Liberia’s Constitution and Statutory Laws grant no such power and authority to the President and the former President of Liberia. No Liberian is above the laws of Liberia, whether an ordinary citizen, former or elected President of Liberia. The purpose and intent of Article 61 of is to: 1) ensure that the President of Liberia whether sitting or former President will always uphold and act consistent with the laws of Liberia. 2) Though the executive power of Liberia is vested in the President, he/she must take care that the laws of Liberia are faithfully executed. When the sitting or former President acts outside of the laws of Liberia by commission of a civil or criminal offense, whether sitting or former President, his/her acts are not immune, and he/she enjoys no protection from arrest and prosecution by our courts.
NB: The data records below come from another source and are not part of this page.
/-- PREF: brings lines into their home slices and, with scope 1, into the core's load-store cache; it never faults
(R208). -/
def prefBody (m : MemF) (i : Iss) : M Unit := do
  let addr := memAddr (← wval i m.base i.rep) m.off 64
  if isAperture addr then pure () else prefLines (atPoc m) addr (2 ^ m.width.toNat)

def execPref (m : MemF) (s : State) : Host.Outcome State Fault Refusal :=
  runIssue (prefReq m s) (prefBody m) s

/-! POLL (R82). -/

/-- POLL's data: a primary register that no stream binds. -/
def State.pollDst (s : State) (d : Opnd) : Bool :=
  match opOf d with
  | .prim n => (s.me.streamOf n).isNone && !(s.me.isWave && s.me.curSlot.cls = 0)
  | _ => false

/-- A primary register's value in a lane. -/
def State.primVal (s : State) (d : Opnd) (lane : Nat) : W64 :=
  match opOf d with
  | .prim n => if s.me.isWave then (s.me.vreg n lane).setWidth 64 else s.me.xreg n
  | _ => 0

/-- A primary register's write in a lane. -/
def primWrite (wave : Bool) (d : Opnd) (lane : Nat) (v : W64) : List RegWrite :=
  match opOf d with
  | .prim n => if wave then [.v n lane (v.setWidth 32)] else [.x n v]
  | _ => []

/-- The lanes of a POLL that have not seen a change, looked at once more. -/
def pollLanes (m : MemF) (i : Iss) : M Unit := do
  let c ← getMe
  let s ← get
  let size := widthSize m.width
  let todo := (lanesOf i.lanes).filter fun l => !c.prog.done.getLsbD l
  let lanes : List LaneAddr := todo.map fun l => (l, memAddr (s.wide i m.base l) m.off size)
  let got ← access size { loadNeed (viaOf .ls m) m.order.toNat with natural := true } lanes
  let vals ← loadLanesAt (viaOf .ls m) m.order.toNat 0 lanes got
  vals.forM fun g => do
    let v : W64 := BitVec.ofNat 64 g.2
    let old := c.prog.old.getD g.1 0
    if (if m.width = 3 then v ≠ old else v.setWidth 32 ≠ (old.setWidth 32 : W32)) then
      applyAll (primWrite c.isWave m.data g.1 v)
      modMe fun c => { c with prog := { c.prog with done := c.prog.done ||| laneBit g.1 } }
  acquired m.order.toNat m.scope.toNat

/-- The old values of a POLL that begins. -/
def beginPoll (m : MemF) : M Unit := do
  let s ← get
  if !s.me.prog.active then
    let old := (List.range 16).map fun l => s.primVal m.data l
    modMe fun c =>
      { c with prog := { c.prog with active := true, old := old, since := s.clk.toNat, backoff := 16, nextCheck := 0 } }

/-- What a POLL's wait is: the context issues nothing until it has completed (R82). -/
def pollKind : WaitKind := { agent := true, alone := true, load := true }

/-- What `Poll` asks of its issue; a wave's width is b32 (R82). -/
def pollReq (m : MemF) (s : State) : Req :=
  { guard := m.guard, form := fun s => s.unified && !(s.me.isWave && m.width = 3), ok := fun s => s.vaddrOk m.base && s.pollDst m.data,
    srcs := wideSrcs s.me.isWave m.base, regs := fun w => opRegs w m.data, vec := true, long := true }

/-- POLL: one check of the lanes not done; those that see a change are written at once and stay done; it is tried
again, under the back-off of R71, until every lane has (R82). The old values are those the register held when the POLL issued. -/
def pollBody (m : MemF) (i : Iss) : M Unit := do
  beginPoll m
  if (← get).pollWaits then hold .poll pollKind
  pollLanes m i
  if ((← getMe).prog.done &&& i.lanes) ≠ i.lanes then
    backOff
    hold .poll pollKind

def execPoll (m : MemF) (s : State) : Host.Outcome State Fault Refusal :=
  runIssue (pollReq m s) (pollBody m) s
Being the President of Liberia, his/her acts and actions are legally the acts and actions of the States. Since the purpose and intent of the establishment of the State borders on law and order and to always protect its citizens and residents, whether sitting or former President, he/she has no legal authority outside of the Liberia’s Constitution and the Statutory Laws of Liberia to act criminally and unlawfully. That goes to say that consistent with the doctrine of constitutional construction, interpretation, and application, when an elected president acts pursuant to the expressed or implied power delegated and assigned to him/her by his country, his/her actions, whether sitting or former President, are immune and protected at their maximum under the Constitution and statutory laws of his/her country.
Under Article 61 of the Constitution of Liberia, the sitting or former President of Liberia, enjoys no immunity and his/her actions are fixed subject for judicial review after he/she departs office—whether voted out of office, by impeachment by the House and conviction by the Senate, or by retirement.
Thus, is it our opinion that the Case: Charles Gudy Bryant, et at, Petitioner vs The Republic of Liberia, Respondent, Petition for Prohibition, be re-visited and recalled due to inadvertent and material errors committed that could create the impression that the actions of Liberia’s sitting, and former President are immune and protected from administrative or judicial review by the Courts of Liberia.
Frederick A.B. Jayweh, Esq., Counselor-At-Law, B.A, LL. B, LL.M
International Affairs Africa Center for Law and Human Rights, Inc.